Case Study 2: ‘Visualisation of Uncertainty in National Spatial Plans’

The objective of this case study was to reduce interpretation problems due to uncertainties related to incomplete sources of information about planning objects through visualisation of those uncertainties in spatial planning maps. The main aim was to make users aware—from a planning perspective—of the intended and unintended uncertainties related to the planning objects. We focused on the visualisation of partially described objects found in maps at the national planning level. Although the selection of appropriate topographical base maps is also an issue (particularly if maps at different planning levels are combined), our research focused on the representation of the planning objects at various scale levels, and not on base maps.

Background

Maps have always been important in spatial planning, and as long as these maps have been issued as drawings or prints, the producers had full control over the content. Map use was mainly limited to the interpretation of the content. Digital spatial plans, however, have provided stakeholders more control over handling these maps: they can select and combine thematic layers or representations of objects from different sources and produce their own thematic maps that contain a variety of planning objects. This procedure may result in a combination of representations of planning objects extracted from thematic layers that provide incomplete, global indications of future land use. For example, the maps may contain a layer depicting local plans in detail. The combination of representations of planning objects that are extracted from different contexts and scales may lead to misinterpretations of a digital spatial plan.

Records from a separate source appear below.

-- ==== Sys2Proof/Machine/Walk.lean ====
section
/-! DEFINITION. The checks that instructions share (R37, R51, R52), the page walk (R84), missing ranges (R52), the return of
demoted tables (R202), stores that meet a failed stack (R424). -/

namespace Sys2Proof
namespace Machine

/-! ### Checks -/

/-- What a failing check makes of an instruction: a status and its DETAIL. -/
abbrev Bad := Option (Status × Nat)

/-- The first check of a list that fails. -/
def firstBad (l : List Bad) : Bad := l.findSome? id

/-- R37: a range whose address and length an operand gives. -/
def State.rng (s : State) (c a n detail : Nat) (align : Nat := 64) : Bad :=
  (s.checkRange c a n align).map (fun st => (st, detail))

/-- R37: a range whose length is computed: only the address is aligned, and the length is rounded up. -/
def State.rngUp (s : State) (c a n detail : Nat) (align : Nat := 64) : Bad :=
  (s.checkRange c a (up64 n) align false).map (fun st => (st, detail))

/-- A condition that must not hold. -/
def badIf (b : Bool) (st : Status) (detail : Nat) : Bad := if b then some (st, detail) else none

/-- R77 as a check. -/
def State.badSeq (s : State) (c : Nat) (w : BitVec 64) (off entry : Nat) (pid : Option Nat) (own : Bool := false) : Bad :=
  match s.checkSeq c w off entry pid own with
  | .ok _ => none
  | .error e => some e

/-- R52: the missing-range list of a descriptor. -/
def State.badList (s : State) (c : Nat) (d : Desc) : Bad :=
  if d.mrlist = 0 || d.mrcap = 0 then none else s.rngUp c d.mrlist (16 * d.mrcap) 0

/-- R51 steps 1 to 4: the header of the descriptor at a and its entry array; `zero` says which of the fields that must be 0
is not. -/
def State.badHeader (s : State) (c a : Nat) (zero : Desc → Bool) : Bad :=
  match firstBad [s.rng c a 64 0, s.mem.readErr a 64] with
  | some e => some e
  | none =>
    let d := s.desc a
    firstBad [
      d.rsv.map (fun o => (St.badReserved, o)),
      badIf (d.count = 0 || 4096 < d.count || 2 < d.kfmt || 2 < d.vfmt || 1 < d.ofmt || 8 < d.lookahead || 1 < d.qfmt
        || zero d) St.badOperand 0,
      badIf (s.profileSlot d.profile).isNone St.profileMismatch 0,
      s.rngUp c (a + 64) (16 * d.count) 0,
      (s.mem.readErr (a + 64) (16 * d.count)).map (fun e => (e.1, e.2 + 1))]

/-- R77, R36: a sequence that an operand word names, and the instruction's layer in its profile (log 117). -/
def State.badNamed (s : State) (j : Job) (w : BitVec 64) (off : Nat := 8) : Bad :=
  match s.checkSeq j.ctx w off 0 none j.prev.isSome with
  | .ok k => j.layerErr (s.profile (s.seq k).pslot).layers
  | .error e => some e

/-- R51 step 7: the handles of a descriptor's entries, each with the instruction's layer (log 117) and with a further check of the
entry. -/
def State.badEntries (s : State) (j : Job) (a : Nat) (d : Desc) (more : Nat → Entry → Bad) : Bad :=
  (List.range d.count).findSome? (fun i =>
    let e := s.entry a i
    match s.badSeq j.ctx e.handle (64 + 16 * i) i (some d.profile) j.prev.isSome with
    | some x => some x
    | none =>
      match j.layerErr (s.profile (s.seq (seqKey e.handle.toNat)).pslot).layers with
      | some x => some x
      | none => more i e)

/-- R51: the sequence that an entry names, once it has been checked. -/
def Entry.key (e : Entry) : Nat := seqKey e.handle.toNat

/-! ### Stores -/

/-- R424: of n bytes from a on, the first line on a failed stack, as its offset / 64. -/
def State.deadLine (s : State) (a n : Nat) : Option Nat :=
  ((linesOf a n).find? (fun l => s.mem.dead.contains (l / 32768))).map (fun l => l - a / 64)

/-- R424, R40, R61: a completion that stored n bytes from a on: ST_POISON, with RESULT 0, when a line lies on a failed stack. -/
def State.stored (s : State) (a n : Nat) (d : Done) : Done :=
  match s.deadLine a n with
  | some o => if Status.success d.status then { d with status := St.poison, detail := o, result := 0 } else d
  | none => d

/-! ### Layers and page tables (R80, R81, R93) -/

/-- R81, R93: the page-table entry that serves logical page n. -/
def Profile.slot (p : Profile) (n : Nat) : Nat :=
  match p.ring with
  | some r => n % r
  | none => n

/-- R64: the profile of a sequence. -/
def State.prof (s : State) (k : Nat) : Profile := s.profile (s.seq k).pslot

/-- R80: a layer descriptor. -/
def State.layer (s : State) (k l : Nat) : Layer := (s.seq k).layers.getD l {}

/-- A layer descriptor replaced. -/
def State.setLayer (s : State) (k l : Nat) (x : Layer) : State :=
  s.setSeq k { s.seq k with layers := (s.seq k).layers.set l x }

/-- R81: the entry of logical page n. -/
def State.pte (s : State) (k l n : Nat) : Pte := (s.layer k l).ptes.lookD ((s.prof k).slot n) {}

/-- A page-table entry replaced. -/
def State.setPte (s : State) (k l n : Nat) (e : Pte) : State :=
  let y := s.layer k l
  s.setLayer k l { y with ptes := y.ptes.put ((s.prof k).slot n) e }

/-- R80: DEPTH that serves a length. -/
def depthFor (len : Nat) : Nat := if len ≤ 8192 then 1 else if len ≤ 4194304 then 2 else 3

/-- R83, R204: the sequence gives up the reference of an entry. -/
def State.dropRef (s : State) (k l n : Nat) : State :=
  let e := s.pte k l n
  let y := s.layer k l
  let s := s.setLayer k l { y with ptes := y.ptes.del ((s.prof k).slot n) }
  if e.v then (if e.kept then s.keep e.handle false else s).releaseRef e.handle else s

/-! ### The walk (R83, R84) -/

/-- R84: what a walk meets. -/
inductive Met where
  | hit (h : Nat)
  | away (h : Nat)
  | gone (lost : Bool)
deriving DecidableEq, Repr

/-- R84 step 4: what stands at logical page n. -/
def State.meet (s : State) (k l n : Nat) : Met :=
  let e := s.pte k l n
  if e.lost then .gone true
  else if e.dropped || !e.v then .gone false
  else
    let p := s.page e.handle
    if p.life == .lost then .gone true
    else if p.life == .dropped || p.life == .free then .gone false
    else if s.onFailed e.handle && !(p.life == .opened && p.mirror.isSome && !(s.frameGone (pageDie e.handle) p.mirror)) then
      (if p.res == .clean then .away e.handle else .gone false)
    else if p.resident then .hit e.handle
    else .away e.handle

/-- R424, R469: of the table lines that a walk reads on a die with a failed stack, those served by parity are counted; which lie there is
free (log 104). -/
def State.parityReads (s : State) (k l : Nat) : State :=
  if (s.drt.failed.get (seqHome k)).isEmpty then s
  else
    let n := Config.eccCount s.fresh 900 % (((s.seq k).layers.getD l {}).depth + 4)
    ({ s with fresh := s.fresh + 1 }).countAo 0x03800110 n

/-- R83, R424: a walker that reaches a DROPPED or LOST page marks its entry and gives up the reference; one that reads a page sets
its reference bit (R201). -/
def State.walk (s : State) (k l n : Nat) : Met × State :=
  let s := s.parityReads k l
  let s := if (s.pte k l n).v then s.stackTreat (s.pte k l n).handle else s
  match s.meet k l n with
  | .gone lost =>
    let e := s.pte k l n
    let s1 := if e.v then (s.setPte k l n { e with v := false, dropped := !lost, lost := lost }).releaseRef e.handle else s
    (.gone lost, s1)
  | .hit h => (.hit h, s.touch h)
  | .away h => (.away h, s)

/-- What a walk over pages gathers. -/
structure Seen where
  /-- Pages read: logical page, handle. -/
  hits : List (Nat × Nat) := []
  /-- Handles that are not resident. -/
  away : List Nat := []
  /-- Logical pages that are gone, and whether they are lost. -/
  gone : List (Nat × Bool) := []
deriving DecidableEq, Repr

/-- R84: a walk over the pages of a list, in order. -/
def State.walkAll (k l : Nat) : List Nat → State → Seen × State
  | [], s => ({}, s)
  | n :: r, s =>
    let (m, s1) := s.walk k l n
    let (t, s2) := State.walkAll k l r s1
    match m with
    | .hit h => ({ t with hits := (n, h) :: t.hits }, s2)
    | .away h => ({ t with away := h :: t.away }, s2)
    | .gone b => ({ t with gone := (n, b) :: t.gone }, s2)

/-- R202: the last walk of a sequence. -/
def State.walked (s : State) (k : Nat) : State := s.setSeq k { s.seq k with lastWalk := s.now.toNat }

/-- Logical pages from n0 up to, without, n1. -/
def pageRange (n0 n1 : Nat) : List Nat := (List.range (n1 - n0)).map (· + n0)

/-! ### Missing ranges (R52) -/

/-- R52: a missing range. -/
structure Miss where
  /-- R52: sequence (table key). -/
  seq : Nat := 0
  /-- R52: layer. -/
  layer : Nat := 0
  /-- R52: first position. -/
  first : Nat := 0
  /-- R52: end position. -/
  stop : Nat := 0
  /-- R52: reason, lost instead of dropped. -/
  lost : Bool := false
deriving DecidableEq, Repr

/-- R52, R84: the ranges of the gone pages of one layer, ascending; adjoining pages of one reason are one range. -/
def missesOf (k l len : Nat) : List (Nat × Bool) → List Miss
  | [] => []
  | (n, b) :: r =>
    let m : Miss := { seq := k, layer := l, first := 16 * n, stop := Nat.min (16 * n + 16) len, lost := b }
    match missesOf k l len r with
    | x :: t => if x.first = m.stop && x.lost == b then { x with first := m.first } :: t else m :: x :: t
    | [] => [m]

/-- R52: the 16 bytes of an entry. -/
def State.missBytes (s : State) (m : Miss) : List Byte :=
  leBytes 5 (seqHandle m.seq (s.seq m.seq).gen) ++ leBytes 1 (b2n m.lost) ++ leBytes 2 m.layer ++ leBytes 4 m.first
    ++ leBytes 4 m.stop

/-- R52: the list as far as it has room. -/
def State.writeMisses (s : State) (mrlist mrcap : Nat) (ms : List Miss) : State :=
  if mrlist = 0 || mrcap = 0 || ms.isEmpty then s else s.poke mrlist ((ms.take mrcap).flatMap s.missBytes)

/-- R52, R154: how missing ranges complete an instruction: ST_MEDIA_LOST when one is lost, else ST_RECOMPUTE. -/
def missDone (result mrlist mrcap : Nat) (ms : List Miss) : Done :=
  if ms.isEmpty then { result := BitVec.ofNat 64 result }
  else
    let room := if mrlist = 0 then 0 else mrcap
    { status := if ms.any (·.lost) then St.mediaLost else St.recompute
      result := BitVec.ofNat 64 result, detail := ms.length
      flags := if room < ms.length then Fl.listFull else 0 }

/-! ### Waiting for pages and tables -/

/-- R213: the key of the request that brings the tables of a sequence back. -/
def tableKey (k : Nat) : Nat := 2 ^ 38 + k

/-- R202, R213, R442: a demand request for the tables of a sequence. -/
def State.requestTables (s : State) (k : Nat) (prio : Nat := 64) : State :=
  let d := seqHome k
  let l := s.drt.reqs.get d
  if l.any (fun r => r.handle == tableKey k) then
    { s with drt := { s.drt with reqs := s.drt.reqs.set d (l.map (fun r =>
      if r.handle == tableKey k then { r with prio := Nat.min prio r.prio } else r)) } }
  else { s with drt := { s.drt with
    reqs := s.drt.reqs.set d (l ++ [{ handle := tableKey k, cls := .demand, prio := prio, at_ := s.now.toNat }]) } }

/-- R202, R84, R217: an instruction that walks sequences waits for their tables within the residency bound, and completes
ST_NOT_RESIDENT when it has passed; none where no sequence is DIRCOLD. -/
def State.tablesWait (s : State) (j : Job) (ks : List Nat) : Option (Option Wait × State) :=
  match ks.find? (fun k => (s.seq k).dirCold) with
  | none => none
  | some k =>
    let fresh : Wait := .tables k s.now.toNat
    let prio := (s.ring j.site.ring).cls.toNat
    match j.prev with
    | some (.expired hs) => if hs.contains (tableKey k) then some (none, s) else some (some fresh, s.requestTables k prio)
    | some (.tables k' t) => some (some (if k' = k then .tables k t else fresh), s.requestTables k prio)
    | _ => some (some fresh, s.requestTables k prio)

/-- R202: the wait for tables of an instruction that runs. -/
def State.awaitTables (s : State) (j : Job) (ks : List Nat) : Option Out :=
  (s.tablesWait j ks).map (fun x => match x with
    | (some w, s) => .wait w s
    | (none, s) => fails St.notResident 0 s)

/-- R202: checks that need the tables of sequences; `none` makes the tables' loss of the bound end the instruction. -/
def State.withTables (s : State) (j : Job) (ks : List Nat) (k : State → Chk) : Chk :=
  match s.tablesWait j ks with
  | some (some w, s) => .wait w s
  | some (none, s) => .bad { status := St.notResident } s
  | none => k s

/-- R51, R202: the checks of an instruction with a batch descriptor, made once the tables of its sequences are resident; a bad
handle needs none of them. -/
def State.tableChk (s : State) (j : Job) (d : Desc) (full : State → Chk) : Chk :=
  let a := j.w0.toNat
  if (s.badEntries j a d (fun _ _ => none)).isSome then full s
  else s.withTables j ((s.entries a d.count).map Entry.key) full

/-- R217: the pages waited on, each with the time from which its bound runs: that of its earlier wait, or now. -/
def State.since (s : State) (prev : Option Wait) (hs : List Nat) : List (Nat × Nat) :=
  hs.map (fun h => match prev with
    | some (.pages l) => ((l.find? (fun x => x.1 == h)).getD (h, s.now.toNat))
    | _ => (h, s.now.toNat))

/-- R84, R163, R217: an instruction that needs pages that are not resident asks for them and waits, or completes
ST_NOT_RESIDENT once the bound of one has passed; DETAIL counts the pages. -/
def State.awaitPages (s : State) (j : Job) (hs : List Nat) (result : Nat) : Out :=
  match j.prev with
  | some (.expired _) =>
    .done { status := St.notResident, detail := hs.length, result := BitVec.ofNat 64 result } s
  | _ => .wait (.pages (s.since j.prev hs)) (hs.foldl (fun s h => s.request h .demand 0 (s.ring j.site.ring).cls.toNat) s)

/-- R209 step 2: an instruction whose allocation waits leaves everything as it was but for the demotions started. -/
def waitAlloc (j : Job) (d : Side) (left : Nat) (s : State) : Out :=
  let again := match j.prev with
    | some (.alloc d' n) => d' == d && decide (n ≤ left)
    | _ => false
  .wait (.alloc d left) (s.allocWaits d again (((s.rec? j.site).map (·.uses)).getD []))

/-- A waiting instruction of row `op` goes on, when `body` says how; otherwise nothing happens. -/
def goOn (op : Nat) (a : At) (body : Job → Wait → State → Option Out) (s : State) : State :=
  match s.rec? a with
  | none => s
  | some r =>
    match r.wait with
    | some w =>
      if effOp r.inst r.step = op && r.state == .issued && s.diesRun (s.diesOf r) then
        match body (s.job r) w s with
        | some o => (settle a o).markFree
        | none => s
      else s
    | none => s

end Machine
end Sys2Proof
end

Stakeholders should therefore be made aware of the context of use and be informed about aspects such as the aim (the ‘message’) of a digital spatial plan, its planning status (e.g. decreed or not, and by whom), the intended users and the user guidelines (e.g. the correct scale levels). This information can be provided through metadata, text windows in a map interface, pop-ups and hyperlinks to text documents. However, verbal information alone is not enough. This is because stakeholders are more confident in taking their decisions when uncertainties related to spatial planning objects are visualised on a digital spatial plan (Edwards and Nelson 2001). Leitner and Buttenfield (2000) demonstrated that adding information about uncertainty clarifies (rather than complicates) decision making at a national planning level.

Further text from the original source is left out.